§ DIRECTIONS:
Treat the line containing "noncomputable def imageState" as the first line of the answer and the last line of the data as its final line, reproducing every line between exactly.

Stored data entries
[Start of section]

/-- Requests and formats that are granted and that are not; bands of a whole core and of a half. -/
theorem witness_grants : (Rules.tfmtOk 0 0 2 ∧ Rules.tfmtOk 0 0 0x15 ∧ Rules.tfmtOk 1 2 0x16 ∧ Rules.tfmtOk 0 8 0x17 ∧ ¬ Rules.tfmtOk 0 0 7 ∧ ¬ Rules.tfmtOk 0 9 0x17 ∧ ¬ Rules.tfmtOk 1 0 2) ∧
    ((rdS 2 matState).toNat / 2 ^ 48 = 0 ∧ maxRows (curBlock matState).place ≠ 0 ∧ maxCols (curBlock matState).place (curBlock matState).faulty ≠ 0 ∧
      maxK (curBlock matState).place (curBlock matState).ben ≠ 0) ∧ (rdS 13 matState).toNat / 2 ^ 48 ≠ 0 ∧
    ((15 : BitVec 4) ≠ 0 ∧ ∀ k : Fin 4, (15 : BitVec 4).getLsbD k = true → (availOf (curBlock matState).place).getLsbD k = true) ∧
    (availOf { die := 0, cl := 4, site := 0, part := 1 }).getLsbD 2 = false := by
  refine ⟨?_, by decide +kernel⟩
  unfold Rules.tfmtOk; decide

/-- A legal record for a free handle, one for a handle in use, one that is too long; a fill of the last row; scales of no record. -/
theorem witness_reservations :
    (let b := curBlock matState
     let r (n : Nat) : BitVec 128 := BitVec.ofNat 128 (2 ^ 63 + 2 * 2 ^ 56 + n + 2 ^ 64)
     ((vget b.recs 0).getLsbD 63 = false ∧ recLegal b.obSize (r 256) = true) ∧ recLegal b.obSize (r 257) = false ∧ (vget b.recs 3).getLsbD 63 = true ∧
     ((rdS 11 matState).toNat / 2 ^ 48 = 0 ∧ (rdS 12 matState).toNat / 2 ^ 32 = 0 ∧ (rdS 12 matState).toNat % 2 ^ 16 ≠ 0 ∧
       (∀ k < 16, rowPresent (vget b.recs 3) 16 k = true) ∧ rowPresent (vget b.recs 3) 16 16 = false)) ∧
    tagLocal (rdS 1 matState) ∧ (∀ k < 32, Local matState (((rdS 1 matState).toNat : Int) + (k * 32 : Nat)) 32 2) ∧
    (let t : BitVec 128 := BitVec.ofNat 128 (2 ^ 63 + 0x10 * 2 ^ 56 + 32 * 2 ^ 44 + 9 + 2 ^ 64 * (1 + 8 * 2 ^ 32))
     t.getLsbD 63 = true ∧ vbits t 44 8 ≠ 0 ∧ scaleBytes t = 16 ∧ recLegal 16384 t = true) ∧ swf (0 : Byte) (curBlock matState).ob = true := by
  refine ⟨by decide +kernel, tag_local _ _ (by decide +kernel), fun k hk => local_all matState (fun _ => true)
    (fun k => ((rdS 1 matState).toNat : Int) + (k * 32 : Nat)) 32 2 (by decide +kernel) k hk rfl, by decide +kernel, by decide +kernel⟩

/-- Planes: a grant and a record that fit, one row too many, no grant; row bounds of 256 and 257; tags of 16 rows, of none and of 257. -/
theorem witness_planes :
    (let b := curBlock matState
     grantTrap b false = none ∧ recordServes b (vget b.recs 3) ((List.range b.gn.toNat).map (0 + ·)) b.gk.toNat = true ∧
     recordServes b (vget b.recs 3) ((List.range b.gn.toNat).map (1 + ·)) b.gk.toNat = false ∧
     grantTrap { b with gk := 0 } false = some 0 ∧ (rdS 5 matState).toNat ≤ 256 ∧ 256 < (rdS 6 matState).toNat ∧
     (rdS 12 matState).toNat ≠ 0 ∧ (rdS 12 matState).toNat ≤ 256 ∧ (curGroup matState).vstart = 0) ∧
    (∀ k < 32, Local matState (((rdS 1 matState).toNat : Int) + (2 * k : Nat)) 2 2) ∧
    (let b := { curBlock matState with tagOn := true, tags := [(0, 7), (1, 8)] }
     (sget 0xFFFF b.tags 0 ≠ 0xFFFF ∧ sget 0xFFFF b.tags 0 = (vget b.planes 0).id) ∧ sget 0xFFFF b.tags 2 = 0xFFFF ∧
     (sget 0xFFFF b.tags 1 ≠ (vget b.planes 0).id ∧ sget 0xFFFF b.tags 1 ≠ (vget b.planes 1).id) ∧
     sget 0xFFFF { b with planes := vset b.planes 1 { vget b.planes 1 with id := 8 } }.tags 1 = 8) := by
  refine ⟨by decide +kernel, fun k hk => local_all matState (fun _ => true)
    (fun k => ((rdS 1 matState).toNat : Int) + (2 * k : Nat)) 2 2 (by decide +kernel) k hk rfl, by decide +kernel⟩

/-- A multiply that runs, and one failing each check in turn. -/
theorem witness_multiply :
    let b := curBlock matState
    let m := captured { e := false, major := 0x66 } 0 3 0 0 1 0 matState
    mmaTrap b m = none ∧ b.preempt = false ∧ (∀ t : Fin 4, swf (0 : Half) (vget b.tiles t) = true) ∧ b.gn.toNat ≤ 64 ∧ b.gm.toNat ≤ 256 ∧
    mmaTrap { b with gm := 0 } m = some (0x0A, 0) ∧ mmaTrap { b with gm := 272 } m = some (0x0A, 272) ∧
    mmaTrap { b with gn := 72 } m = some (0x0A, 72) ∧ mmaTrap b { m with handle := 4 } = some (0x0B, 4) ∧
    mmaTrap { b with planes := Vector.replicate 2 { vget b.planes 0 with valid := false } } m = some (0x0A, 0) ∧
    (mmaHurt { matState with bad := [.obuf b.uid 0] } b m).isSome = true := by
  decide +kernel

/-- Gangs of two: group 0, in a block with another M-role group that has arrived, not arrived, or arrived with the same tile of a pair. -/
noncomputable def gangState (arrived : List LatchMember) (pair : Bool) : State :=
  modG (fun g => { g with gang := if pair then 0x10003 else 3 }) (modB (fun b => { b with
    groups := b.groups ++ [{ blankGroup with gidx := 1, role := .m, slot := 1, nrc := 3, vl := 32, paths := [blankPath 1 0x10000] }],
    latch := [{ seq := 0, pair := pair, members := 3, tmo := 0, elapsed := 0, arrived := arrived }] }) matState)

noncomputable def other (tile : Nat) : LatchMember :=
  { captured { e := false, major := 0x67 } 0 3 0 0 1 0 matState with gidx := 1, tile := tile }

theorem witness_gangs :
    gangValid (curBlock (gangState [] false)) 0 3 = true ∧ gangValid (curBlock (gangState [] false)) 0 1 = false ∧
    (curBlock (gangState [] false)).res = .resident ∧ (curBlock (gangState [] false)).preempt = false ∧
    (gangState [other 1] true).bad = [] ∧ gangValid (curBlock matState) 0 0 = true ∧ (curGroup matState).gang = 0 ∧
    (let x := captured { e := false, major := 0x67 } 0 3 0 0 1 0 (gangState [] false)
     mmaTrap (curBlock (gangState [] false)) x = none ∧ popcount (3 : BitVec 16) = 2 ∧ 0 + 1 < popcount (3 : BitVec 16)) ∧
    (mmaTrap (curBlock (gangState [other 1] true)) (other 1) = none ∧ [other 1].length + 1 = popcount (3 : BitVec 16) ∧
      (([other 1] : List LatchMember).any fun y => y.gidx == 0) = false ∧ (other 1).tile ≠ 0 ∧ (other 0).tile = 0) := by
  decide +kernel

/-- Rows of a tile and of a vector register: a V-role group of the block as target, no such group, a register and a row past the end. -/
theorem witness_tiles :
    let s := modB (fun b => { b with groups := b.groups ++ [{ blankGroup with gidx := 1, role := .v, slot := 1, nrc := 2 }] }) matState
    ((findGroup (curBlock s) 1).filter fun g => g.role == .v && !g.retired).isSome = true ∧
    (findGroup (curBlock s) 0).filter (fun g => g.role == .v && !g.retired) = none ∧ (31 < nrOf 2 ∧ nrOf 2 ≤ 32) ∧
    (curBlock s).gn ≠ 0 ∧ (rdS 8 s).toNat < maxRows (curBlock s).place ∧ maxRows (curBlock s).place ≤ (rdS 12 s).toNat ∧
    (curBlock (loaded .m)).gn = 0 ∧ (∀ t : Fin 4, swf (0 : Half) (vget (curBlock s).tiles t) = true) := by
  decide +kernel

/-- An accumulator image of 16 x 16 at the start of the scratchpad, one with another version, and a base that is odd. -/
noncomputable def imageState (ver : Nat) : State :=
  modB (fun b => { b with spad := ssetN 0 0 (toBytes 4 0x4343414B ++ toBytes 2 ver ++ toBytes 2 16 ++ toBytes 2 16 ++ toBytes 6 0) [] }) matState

[End of section]

§ ANSWER BELOW:
noncomputable def imageState (ver : Nat) : State :=
  modB (fun b => { b with spad := ssetN 0 0 (toBytes 4 0x4343414B ++ toBytes 2 ver ++ toBytes 2 16 ++ toBytes 2 16 ++ toBytes 6 0) [] }) matState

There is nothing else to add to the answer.